Take a Bath
After a lovely day in London at our very generous friends' home, we took a daytrip to Bath, which is WSW of London. Our 90 minute train ride provided some lovely scenery, and a little iPod/quiet time for each of us.
Bath is a very special city, famous for the natural hot springs that lie there, complete with a very well-preserved site of public bathing. During the Roman occupation of Britain, elaborate temples and bathing complexes were built at the Bath hot springs, starting in the first century and visited for four centuries. After the Roman withdrawal in the fifth century, these fell into disrepair and were eventually silted over and disintegrated. The hot waters, thought to be medicinal, still had a strong presence in the city, and were used through the Middle Ages and redeveloped in the eighteenth century, housed in gorgeous neo-classical buildings. Georgian and Victorian-era architecture is featured at the complex, as the City of Bath developed around the sacred waters. The Roman complex was rediscovered in 1890 and reopened to the public in 1897. We visited the Roman Bath complex, which is meticulously designed in its presentation of the underground baths and archeological findings. With our ticket to the Baths, we were also provided tickets to the Bath Museum of Fashion, which was also very cool, but not nearly as extensive as the baths. (Full photos in the England photo gallery)
Whitney really wanted to see the Royal Crescent, a road of 30 limestone houses designed in a semi-circle shape. It was built in 1774 by notable Bath architect John Wood and his son (also named, shockingly, John Wood). It is among the greatest examples of Georgian architecture in the United Kingdom, and it's quite breathtaking. The crescent faces a large lawn, which was built to provide the wealthy residents an unobstructed, picturesque view of Bath. Within the Royal Crescent lies the Royal Crescent Hotel, which apparently has a spit in the basement kitchen that was operated not by human kitchen workers, but by dogs. Apparently, if the mutt didn't move fast enough, the cook just shoveled a few hot coals in the treadmill to liven up the pace. (Naturally, Whitney is horrified at the thought, but John overheard the fact from a walking tour guide whose group we followed for 10 minutes. Hopefully, he's full of bologna).
Lunch In London
I followed Aunt Rose Marie's advice and rang up her dear pal of many years James Ferguson. James lives in a beautiful area of London called Holland Park . He offered to have Whitney and I to lunch in Notting Hill, at a Pub directly opposite the Kensington Police Station. How appropriate!! Well, Whitney wasn't feeling so well, so I went solo. Wanting to save $89.00 U.S. in taxi fees (and be as much like a local as possible) I tried to grab the bus to Notting Hill over on Chamberlain Rd. near the Ford's house. I stood patiently at the stop - which was clearly marked - for about 15 minutes, waiting for the thing to pick me up. I then realized that I was on the wrong side of the street, since the traffic here is opposite, errr... and needing to head in the correct direction, I risked life and limb, crossing just in time to be waiting for the bus as it approached. The bus driver passed right by me. I ran after him for about 100 yards, where the bus was now stopped at a red light. I tapped angrily on the door, watching the driver slowly turn his head towards me, look me right in the eyes, and quickly step on the gas as the light turned green. I was left in a cloud of doubledecker fumes. I thought I was back in New York!

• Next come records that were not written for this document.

/-- MLOG, Form Y (R40). -/
def decodeMlog (w : Nat) : Except DecodeError Instr :=
  let d := fld w 24 21; let a := fld w 20 17; let b := fld w 16 13
  if fld w 9 0 = 0 then
    match fld w 12 10 with
    | 0 => .ok (.mand d a b)
    | 1 => .ok (.mor d a b)
    | 2 => .ok (.mxor d a b)
    | 3 => .ok (.mandn d a b)
    | 4 => zeroBits b (.mnot d a)
    | _ => .error .reservedCode
  else .error .mustBeZero

/-- RED, Form T (R40). -/
def decodeRed (w : Nat) : Except DecodeError Instr :=
  let d := fld w 24 19; let a := fld w 18 11
  if fld w 10 5 = 0 ∧ fld w 1 0 = 0 then
    match fld w 4 2 with
    | 0 => .ok (.rsum d a)
    | 1 => .ok (.rmin d a)
    | 2 => .ok (.rmax d a)
    | 3 => .ok (.rand d a)
    | 4 => .ok (.ror d a)
    | 5 => .ok (.rxor d a)
    | _ => .error .reservedCode
  else .error .mustBeZero

/-- SCAN, Form B (R40). -/
def decodeScan (w : Nat) : Except DecodeError Instr :=
  let d := fld w 24 17; let a := fld w 16 9
  match fld w 8 0 with
  | 0 => .ok (.psum d a)
  | 1 => .ok (.psumx d a)
  | 2 => .ok (.pmin d a)
  | 3 => .ok (.pmax d a)
  | _ => .error .reservedCode

/-- Form A with the scalar broadcast of R37: `v` with x = 0, `sc` with x = 1 and bits [8:7] zero. -/
def formAx (w : Nat) (v sc : Nat → Nat → Nat → Instr) : Except DecodeError Instr :=
  let d := fld w 24 17; let a := fld w 16 9
  if fld w 0 0 = 0 then .ok (v d a (fld w 8 1)) else zeroBits (fld w 8 7) (sc d a (fld w 6 1))

/-- Form A with x required to be zero (R37). -/
def formA0 (w : Nat) (v : Nat → Nat → Nat → Instr) : Except DecodeError Instr :=
  zeroBits (fld w 0 0) (v (fld w 24 17) (fld w 16 9) (fld w 8 1))

/-- Form A of the atomics: x is the placement hint, va even (R37, R39). -/
def formAt (w : Nat) (v : Nat → Nat → Nat → Nat → Instr) : Except DecodeError Instr :=
  zeroBits (fld w 9 9) (v (fld w 24 17) (fld w 16 9) (fld w 8 1) (fld w 0 0))

/-- Form B with a signed imm9 (R36). -/
def formB (w : Nat) (v : Nat → Nat → Int → Instr) : Except DecodeError Instr :=
  .ok (v (fld w 24 17) (fld w 16 9) (sx 9 (fld w 8 0)))

/-- Form B of a shift: imm9 within 0 to 63 (R39). -/
def formBsh (w : Nat) (v : Nat → Nat → Nat → Instr) : Except DecodeError Instr :=
  allow (decide (fld w 8 0 < 64)) (v (fld w 24 17) (fld w 16 9) (fld w 8 0))

/-- Form D with a signed imm13 (R36). -/
def formD (w : Nat) (v : Nat → Nat → Int → Instr) : Except DecodeError Instr :=
  .ok (v (fld w 24 19) (fld w 18 13) (sx 13 (fld w 12 0)))

/-- Form D of a shift: imm13 within 0 to 63 (R39). -/
def formDsh (w : Nat) (v : Nat → Nat → Nat → Instr) : Except DecodeError Instr :=
  allow (decide (fld w 12 0 < 64)) (v (fld w 24 19) (fld w 18 13) (fld w 12 0))

/-- One instruction from its first word and, for a long form, its second (R34, R39).
Log 60: DEDUCED. -/
def decodeWord (w w1 : Nat) : Except DecodeError Instr :=
  match fld w 31 25 with
  | 0x00 => .ok (.trap (fld w 24 0))
  | 0x01 => decodeSalu w
  | 0x02 => formD w .saddi
  | 0x03 => formD w .sandi
  | 0x04 => formD w .sori
  | 0x05 => formD w .sxori
  | 0x06 => formDsh w .sshli
  | 0x07 => formDsh w .sshri
  | 0x08 => formDsh w .ssari
  | 0x09 => formD w .sslti
  | 0x0A => zeroBits (fld w 18 13) (.sli (fld w 24 19) (sx 13 (fld w 12 0)))
  | 0x0B => zeroBits (fld w 18 0) (.sliw (fld w 24 19) (sx 32 (fld w1 31 0)))
  | 0x0C => zeroBits (fld w 18 0) (.slih (fld w 24 19) (fld w1 31 0))
  | 0x0D => zeroBits (fld w 4 0) (.sget (fld w 24 19) (fld w 18 11) (fld w 10 5))
  | 0x0E => zeroBits (fld w 4 0) (.vset (fld w 24 17) (fld w 16 11) (fld w 10 5))
  | 0x0F => if fld w 24 23 = 0 then coded (okMode (fld w 22 0)) (.mode (fld w 22 0)) else .error .mustBeZero
  | 0x10 => .ok (.bra (sx 25 (fld w 24 0)))
  | 0x11 => .ok (.call (sx 25 (fld w 24 0)))
  | 0x12 => zeroBits (fld w 24 19) (.jmp (fld w 18 13) (sx 13 (fld w 12 0)))
  | 0x13 => zeroBits (fld w 24 19) (.callr (fld w 18 13) (sx 13 (fld w 12 0)))
  | 0x14 => coded (decide (fld w 24 21 < 6)) (.bc (fld w 24 21) (fld w 20 20) (fld w 19 14) (sx 14 (fld w 13 0)))
  | 0x15 => .ok (.split (fld w 24 21) (fld w 20 20) (sx 10 (fld w 19 10)) (sx 10 (fld w 9 0)))
  | 0x16 => zeroBits (fld w 19 14) (.anyb (fld w 24 21) (fld w 20 20) (sx 14 (fld w 13 0)))
  | 0x17 => zeroBits (fld w 19 14) (.allb (fld w 24 21) (fld w 20 20) (sx 14 (fld w 13 0)))
  | 0x18 => if fld w 18 13 = 0 then creg (fld w 12 0) (.mfc (fld w 24 19) (fld w 12 0)) else .error .mustBeZero
  | 0x19 => if fld w 24 19 = 0 then creg (fld w 12 0) (.mtc (fld w 18 13) (fld w 12 0)) else .error .mustBeZero
  | 0x1A => decodeSys w
  | 0x1B => if fld w 24 19 = 0 then zeroBits (fld w 6 0) (.fork (fld w 18 13) (fld w 12 7)) else .error .mustBeZero
  | 0x1C => if fld w 24 20 = 0 then zeroBits (fld w 1 0) (.spawn (fld w 19 14) (fld w 13 8) (fld w 7 2)) else .error .mustBeZero
  | 0x1D => if fld w 24 20 = 0 then zeroBits (fld w 1 0) (.cont (fld w 19 14) (fld w 13 8) (fld w 7 2)) else .error .mustBeZero
  | 0x1E => zeroBits (fld w 0 0) (.wait (fld w 24 19) (fld w 18 13) (fld w 12 7) (fld w 6 1))
  | 0x1F => decodeBar w
  | 0x20 => decodeQop w
  | 0x21 =>
    if fld w 7 0 = 0 then
      if fld w 24 24 = 0 then .ok (.cpb (fld w 23 14) (fld w 13 8))
      else zeroBits (fld w 23 20) (.cpbStatus (fld w 19 14) (fld w 13 8))
    else .error .mustBeZero
  | 0x22 => zeroBits (fld w 2 0) (.cpl (fld w 24 17) (fld w 16 9) (fld w 8 3))
  | 0x23 =>
    if fld w 0 0 = 0 then
      coded (decide (fld w 9 7 < 7) && decide (fld w 6 4 < 7) && decide (fld w 2 1 < 3))
        (if fld w 3 3 = 0 then .mma (fld w 24 22) (fld w 21 16) (fld w 15 10) (fld w 9 7) (fld w 6 4) (fld w 2 1)
         else .mmaClr (fld w 24 22) (fld w 21 16) (fld w 15 10) (fld w 9 7) (fld w 6 4) (fld w 2 1))
    else .error .mustBeZero
  | 0x24 => zeroBits (fld w 21 10) (.aclr (fld w 24 22) (sx 10 (fld w 9 0)))
  | 0x25 => coded (decide (fld w 9 6 < 9)) (.adrn (fld w 24 22) (fld w 21 16) (fld w 15 10) (fld w 9 6) (fld w 5 0))
  | 0x27 => zeroBits (fld w 2 1) (.skupd (fld w 24 17) (fld w 16 9) (fld w 8 3) (fld w 0 0))
  | 0x28 => zeroBits (fld w 2 1) (.skqry (fld w 24 17) (fld w 16 9) (fld w 8 3) (fld w 0 0))
  | 0x29 => decodeSkop w
  | 0x2A => formA0 w .nwr
  | 0x2B => formA0 w .nrd
  | 0x2C => formA0 w .nred
  | 0x2D =>
    if fld w 7 0 = 0 then
      if fld w 24 24 = 0 then .ok (.ccall (fld w 23 14) (fld w 13 8))
      else zeroBits (fld w 23 20) (.ccallStatus (fld w 19 14) (fld w 13 8))
    else .error .mustBeZero
  | 0x2E => decodeXmem w
  | 0x2F =>
    if fld w 0 0 = 1 ∧ fld w 8 7 = 0 ∧ fld w 18 17 = 0 then .ok (.rng (fld w 24 17) (fld w 16 9) (fld w 6 1))
    else .error .mustBeZero
  | 0x30 => formAx w .add .addScalar
  | 0x31 => formAx w .sub .subScalar
  | 0x32 => formAx w .mul .mulScalar
  | 0x33 => formAx w .mulh .mulhScalar
  | 0x34 => formAx w .mad .madScalar
  | 0x35 => formAx w .div .divScalar
  | 0x36 => formAx w .rem .remScalar
  | 0x37 => formAx w .min .minScalar
  | 0x38 => formAx w .max .maxScalar
  | 0x39 => formAx w .and .andScalar
  | 0x3A => formAx w .or .orScalar
  | 0x3B => formAx w .xor .xorScalar
  | 0x3C => formAx w .shl .shlScalar
  | 0x3D => formAx w .shr .shrScalar
  | 0x3E => formAx w .sar .sarScalar
  | 0x3F => formAx w .sel .selScalar
  | 0x40 => decodeUna w
  | 0x41 =>
    if fld w 16 9 = 0 then
      if fld w 0 0 = 0 then .ok (.mov (fld w 24 17) (fld w 8 1)) else zeroBits (fld w 8 7) (.movScalar (fld w 24 17) (fld w 6 1))
    else .error .mustBeZero
  | 0x42 => zeroBits (fld w 16 0) (.lid (fld w 24 17))
  | 0x43 => coded (decide (fld w 8 0 < 15)) (.cvt (fld w 24 17) (fld w 16 9) (fld w 8 0))
  | 0x44 => decodeSfu w
  | 0x45 => formB w .addi
  | 0x46 => formB w .andi
  | 0x47 => formBsh w .shli
  | 0x48 => formBsh w .shri
  | 0x49 => formBsh w .sari
  | 0x4A => formB w .muli
  | 0x4B =>
    if fld w 20 17 < 12 then
      if fld w 0 0 = 0 then .ok (.cmp (fld w 24 21) (fld w 20 17) (fld w 16 9) (fld w 8 1))
      else zeroBits (fld w 8 7) (.cmpScalar (fld w 24 21) (fld w 20 17) (fld w 16 9) (fld w 6 1))
    else .error .reservedCode
  | 0x4C => coded (decide (fld w 20 17 < 12)) (.cmpi (fld w 24 21) (fld w 20 17) (fld w 16 9) (sx 9 (fld w 8 0)))
  | 0x4D => decodeMlog w
  | 0x4E => if fld w 24 21 = 0 then zeroBits (fld w 10 0) (.mset (fld w 20 17) (fld w 16 11)) else .error .mustBeZero
  | 0x4F => if fld w 18 15 = 0 then zeroBits (fld w 10 0) (.mget (fld w 24 19) (fld w 14 11)) else .error .mustBeZero
  | 0x50 => if fld w 18 15 = 0 then zeroBits (fld w 10 0) (.mpop (fld w 24 19) (fld w 14 11)) else .error .mustBeZero
  | 0x51 => if fld w 18 15 = 0 then zeroBits (fld w 10 0) (.mfst (fld w 24 19) (fld w 14 11)) else .error .mustBeZero
  | 0x52 => formAx w .shfl .shflScalar
  | 0x53 => formB w .shflx
  | 0x54 => formB w .shflu
  | 0x55 => formB w .shfld
  | 0x56 => formB w .bcast
  | 0x57 => decodeRed w
  | 0x58 => decodeScan w
  | 0x59 => zeroBits (fld w 8 0) (.sort (fld w 24 17) (fld w 16 9))
  | 0x5A => zeroBits (fld w 8 0) (.sorti (fld w 24 17) (fld w 16 9))
  | 0x5B => formA0 w .mrglo
  | 0x5C => formA0 w .mrghi
  | 0x5D => formA0 w .mrgi
  | 0x5E => .ok (.lds (fld w 24 19) (fld w 18 13) (fld w 12 11) (sx 11 (fld w 10 0)))
  | 0x5F => .ok (.sts (fld w 24 19) (fld w 18 13) (fld w 12 11) (sx 11 (fld w 10 0)))
  | 0x60 => inScope (fld w 12 10) (.ldaq (fld w 24 19) (fld w 18 13) (fld w 12 10) (fld w 9 9) (sx 9 (fld w 8 0)))
  | 0x61 => inScope (fld w 12 10) (.strl (fld w 24 19) (fld w 18 13) (fld w 12 10) (fld w 9 9) (sx 9 (fld w 8 0)))
  | 0x62 => .ok (.ldc (fld w 24 17) (fld w 16 11) (sx 9 (fld w 10 2)) (fld w 1 0))
  | 0x63 => .ok (.stc (fld w 24 17) (fld w 16 11) (sx 9 (fld w 10 2)) (fld w 1 0))
  | 0x64 => .ok (.ldv (fld w 24 17) (fld w 16 9) (fld w 8 3) (fld w 2 1) (fld w 0 0))
  | 0x65 => .ok (.stv (fld w 24 17) (fld w 16 9) (fld w 8 3) (fld w 2 1) (fld w 0 0))
  | 0x66 =>
    if fld w 24 19 = 0 then coded (decide (fld w 12 11 < 3)) (.pref (fld w 18 13) (fld w 12 11) (sx 11 (fld w 10 0)))
    else .error .mustBeZero
  | 0x67 => formAt w .atadd
  | 0x68 => formAt w .atmin
  | 0x69 => formAt w .atmax
  | 0x6A => formAt w .atand
  | 0x6B => formAt w .ator
  | 0x6C => formAt w .atxor
  | 0x6D => formAt w .atxch
  | 0x6E => formAt w .atcas
  | _ => .error .reservedOpcode
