/-! ### The device -/

/-- The state. -/
structure State where
  /-- The agent in focus, the slot in issue, and every other agent. -/
  cur : Agent
  slot : Bool
  agents : List Agent
  stooks : List Stook
  mem : List Host.Cell
  poison : List (Nat × Option (BitVec 12))
  latent : List (Nat × Nat)
  cached : List (Nat × Option Sector)
  evictFirst : List Nat
  l1 : List (Nat × Option Sector)
  measured : List (Nat × Bool)
  tlb : List TlbEnt
  pins : List Pin
  epoch : BitVec 32
  epochAt : Nat
  reqs : List Req
  lost : List Nat
  sent : List Packet
  asks : List Ask
  atomQ : List AtomReq
  faults : List FaultRec
  rings : List (Nat × Ring)
  ctxs : List (Nat × Option Ctx)
  barriers : List (Nat × Barrier)
  queues : List Queue
  bounds : List (Nat × Bound)
  forkQ : List ForkEnt
  chmap : List Nat
  chcnt : List (Nat × BitVec 32)
  chcon : Word
  mxstat : List (Nat × Word)
  cvstat : List (Nat × Word)
  banks : List (Nat × Bank)
  wcfg : List (Nat × Word)
  rowWin : List (Nat × Nat)
  rowOrder : List Nat
  rowRetired : List Nat
  winAt : List (Nat × Nat)
  dieWin : List (Nat × Nat)
  eseq : Word
  time : Nat
  lqueues : List (Nat × LQueue)
  rr : List (Nat × Nat)
  deadline : Nat
  pool : List (Nat × PoolRec)
  launches : List Launch
  recQ : List Rec
  msix : List Nat
  disabled : List Nat
  halted : Bool
  imageDue : Bool
  copies : List Copy
  cpls : List CplOp
  skops : List SkOp
  tiles : List (Nat × Tile)
  tileOps : List TileOp
  remap : Option Remap
  node : Nat
  allocs : List Alloc
  quota : List (Nat × Nat)
  swGroups : List SwGroup
  groups : List (Nat × Option Group)
  xmems : List XmemOp
  calls : List Call
  early : List Early
  skipped : List (Nat × Nat)
  grat : Graticule
  slotAt : Nat
  slotSent : Bool
  relays : List Relay
  sync : Nat
  syncAt : Nat
  hold : Nat
  slew : Int
  goodSkews : Nat
  ports : List (Nat × Port)
  suspended : List Susp
  attest : List (Nat × Nat)
  cfgVer : Nat
  boot : Nat
  bootFail : Bool
  bootCause : Nat
  power : Nat
  mhz : Nat
  busyAt : Nat
  loader : BitVec 256
  rbBase : Nat
  rbLen : Nat
  quote : List Nat
  stalls : List Stall
  issues : Nat
  agenda : List Choice
  inp : Inp
  defer : List Bool
  nextId : Nat
  free : Nat
deriving DecidableEq, Repr

/-- WCFG of every unit that has a window class, at the defaults of R395. -/
def wcfgReset : List (Nat × Word) :=
  (List.range 32).map (fun u => (u, BitVec.ofNat 64 (10000 * 2 ^ 32 + 32))) ++
  (List.range 11).map (fun d => (96 + d, BitVec.ofNat 64 (1000 * 2 ^ 32 + 65))) ++
  (List.range 16).map (fun q => (112 + q, BitVec.ofNat 64 (60000 * 2 ^ 32 + 16)))

/-- The machine right after reset (R404, and the Reset columns of the register tables).
Log 1: DESIGN CHOICE.
Log 3: DESIGN CHOICE.
Log 42: DEDUCED.
Log 56: DESIGN CHOICE. -/
def State.reset : State :=
  { cur := Agent.none, slot := false, agents := [], stooks := [], mem := [], poison := [], latent := [],
    cached := [], evictFirst := [], l1 := [], measured := [], tlb := [], pins := [], epoch := 0, epochAt := 0, reqs := [],
    lost := [], sent := [], asks := [], atomQ := [],
    faults := [], rings := [], ctxs := [], barriers := [], queues := [], bounds := [], forkQ := [],
    chmap := [0, 1, 2, 3, 4, 5, 6, 7, 8, 9, 10], chcnt := [], chcon := 0, mxstat := [], cvstat := [],
    banks := [], wcfg := wcfgReset, rowWin := [], rowOrder := [], rowRetired := [], winAt := [], dieWin := [],
    eseq := 0, time := 0, lqueues := [], rr := [], deadline := 200000,
    pool := [], launches := [], recQ := [], msix := [], disabled := [], halted := false, imageDue := false,
    copies := [], cpls := [], skops := [], tiles := [], tileOps := [], remap := none, node := 0, allocs := [],
    quota := [], swGroups := [], groups := [], xmems := [], calls := [], early := [], skipped := [],
    grat := ⟨0, 0, 0, [], []⟩, slotAt := 0, slotSent := false, relays := [],
    sync := 0, syncAt := 0, hold := 0, slew := 0, goodSkews := 0, ports := [], suspended := [],
    attest := [], cfgVer := 0, boot := 0, bootFail := false, bootCause := 0, power := 0, mhz := 1800, busyAt := 0, loader := 0, rbBase := 0,
    rbLen := 0, quote := [], stalls := [], issues := 0, agenda := [], inp := Inp.none, defer := [], nextId := 0, free := 0 }

end Sys2Proof.Machine
end

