/-- A corrected sector of a row-group is counted (R395, R396); a retired one is not counted; a count that reaches LIMIT retires it
at once. -/
def countRow (s : State) (u key : Nat) : State :=
  let s := rollWin s u
  if s.rowRetired.contains key then s
  else
    let s := trackRow s u key
    retireRow { s with rowOrder := s.rowOrder.erase key ++ [key], rowWin := smPut 0 s.rowWin key (smGet 0 s.rowWin key + 1) } u key

/-- The pin directory entry that holds a sector's page (R97). -/
def pinOf (s : State) (k : Nat) : Option Pin :=
  s.pins.find? (fun p => decide (p.frame ≤ 32 * k) && decide (32 * k < p.frame + 65536))

/-- The sector lies in a frame that a pin directory holds (R97). -/
def pinnedSec (s : State) (k : Nat) : Bool := (pinOf s k).isSome

/-- The slice that holds a sector of HBM4: the one that its page is pinned in, or else its home (R91, R96). -/
def sliceOf (s : State) (k : Nat) : Nat := ((pinOf s k).map (·.slice)).getD (homeSlice (32 * k))

/-- The unit that detects an error (R389): the sector's controller, its L2 slice for the slice's copy, the die of a plane
store's sector, the core array for core SRAM. -/
def eccUnit (s : State) (e : Nat) : Nat :=
  if 2 ^ 60 ≤ e then 32 + sliceOf s (e - 2 ^ 60)
  else if locClass (32 * e) = 0 then homeCtl (32 * e)
  else if locClass (32 * e) = 4 then 96 + (32 * e - 4 * 2 ^ 52) / 2 ^ 18 % 11
  else 107

/-- Log an error found in a sector (R390): ADDR holds the PA for the memory units, and an open value for the others.
Log 11: DESIGN CHOICE. -/
def logEcc (s : State) (e kind sev : Nat) : State :=
  let k := e % 2 ^ 60
  if locClass (32 * k) = 0 then logOpen s (eccUnit s e) kind sev (wd (32 * k)) else logFree s (eccUnit s e) kind sev

/-- Poison a sector's L2 copy, or its home array. -/
def poisonAt (s : State) (e : Nat) (t : BitVec 12) : State :=
  if 2 ^ 60 ≤ e then
    match smGet none s.cached (e - 2 ^ 60) with
    | some c => { s with cached := smPut none s.cached (e - 2 ^ 60) (some { c with tag := some t }) }
    | none => s
  else { s with poison := smPut none s.poison e (some t) }

/-- A unit reads a sector: an error that lies in it is corrected and counted, or leaves it poisoned, and is logged now
(R98, R208, R395). -/
def eccTouch (s : State) (e : Nat) : State :=
  match smGet 0 s.latent e with
  | 0 => s
  | 1 =>
    let s := logEcc { s with latent := smPut 0 s.latent e 0 } e 1 1
    if locClass (32 * e) = 0 then countRow s (eccUnit s e) (rowKey e) else s
  | _ => logEcc (poisonAt { s with latent := smPut 0 s.latent e 0 } e (tagOf s (eccUnit s e))) e 2 2

/-- The coherent caches write a sector that they hold home, where its home does not have it, and keep it clean (R95, R97, R380);
an error in the slice's copy is met then. -/
def writeHome (s : State) (k : Nat) : State :=
  let out : State → Bool := fun s => ((smGet none s.cached k).map (fun c => c.dirty || locClass (32 * k) = 1)).getD false
  let s := if s.latent.isEmpty || !out s then s else eccTouch s (copyErr k)
  match smGet none s.cached k with
  | none => s
  | some c =>
    if c.dirty || locClass (32 * k) = 1 then
      { s with cached := smPut none s.cached k (some { c with dirty := false }), latent := smPut 0 s.latent k 0,
               mem := smPutList 0 s.mem (32 * k) ((List.range 32).map (fun j => c.data.extractLsb' (8 * j) 8)),
               poison := smPut none s.poison k c.tag }
    else s

/-- The coherent caches drop a sector; an error in its copy goes unseen (R98). -/
def dropHeld (s : State) (k : Nat) : State :=
  { s with cached := smPut none s.cached k none, latent := smPut 0 s.latent (copyErr k) 0 }

/-- A held sector is written home where it is dirty, and dropped (R95). -/
def writeBack (s : State) (k : Nat) : State := dropHeld (writeHome s k) k

/-- Write bytes inside one sector, with the poison they bring (R394): a whole sector takes it, a part keeps the
lowest tag. A measured frame that is written loses its mark (R406); a store to a dead barrier word or to nowhere
is discarded (R94, R251). A write to host memory past the caches takes the line that they hold home first (R99). -/
def wrSector (s : State) (coh : Bool) (loc : Nat) (bs : List Byte) (tag : Option (BitVec 12)) : State :=
  if locClass loc = 5 ∨ (barFile loc).isSome = true then s
  else
    let k := loc / 32
    let whole := bs.length = 32
    let s := if locClass loc = 0 then { s with measured := smPut false s.measured (loc / 65536) false } else s
    if coh then
      let old := rdSector s true k
      let new : Sector := ⟨secBytes old.data (loc % 32) bs, if whole then tag else minTag old.tag tag, true⟩
      { s with cached := smPut none s.cached k (some new), latent := if whole then smPut 0 s.latent (copyErr k) 0 else s.latent }
    else
      let s := if locClass loc = 1 then writeBack s k else s
      { s with mem := smPutList 0 s.mem loc bs, latent := if whole then smPut 0 s.latent k 0 else s.latent,
               poison := smPut none s.poison k (if whole then tag else minTag (homeTag s k) tag) }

Well, I caught up to him at the next stop (2 blocks further up the Road). Steamed, literally and figuratively, I entered the bus and told him where I needed to go. He said he knew where it was, and that it was just up the Road. Well, I stood near the front for about 2 minutes when he told me, as if I were 5 years old to "sit down, and I'll tell ya when you need to get off." He then proceeded yell out my stop, along with a helpful woman who'd overheard our diologue. I got off the bus and realized that I was a wee bit short of my destination, though. According to the two chaps that I asked directions from on the street I only needed to go about a mile or so further up the hill, it seemed.
Anyway, I made it to the pub, where James was waiting patiently, and had one of the best afternoons I could have asked for. James was charming and hysterically funny. He had so many great stories that the lies that I tried to tell paled in comparison to his true tales of adventure. Thank you James for the fantastic lunch and the pints and the stories. It was well worth coming to meet you. I know now why Rose Marie holds you so dear to her heart! See you again soon.
BTW: I told Jon and Vanessa about it my bus incident. It seems that one needs to not only be at the bus stop in London, but to wave the driver down as well if actually you want him to stop. If you are standing by yourself. Or if you're in a group. Or something like that. I should figure that out before we try to catch a London bus again.
Editor's Note 31 Oct: I found this on the web:
Hailing A Bus [In London]
Some bus stops that for some reason are deemed less important are labelled 'request stops'. The only difference with these is that it is necessary to stick out an arm for a couple of seconds in order to request that the bus stop for you. In practice it is usually a good idea to stick out your arm politely whenever you intend to board an oncoming bus. In the case of night buses this is doubly necessary, and passengers travelling very late at night are advised to stick out their arm in plenty of time and to keep it out until they see the bus indicating to pull over. Meanwhile, some of the more unusual bus routes have Hail and Ride sections, along which the bus can be hailed from a number of stopping places. Signs marking recommended stopping places are scattered along these sections and act as minor bus stops, and are the best places to hail the bus from.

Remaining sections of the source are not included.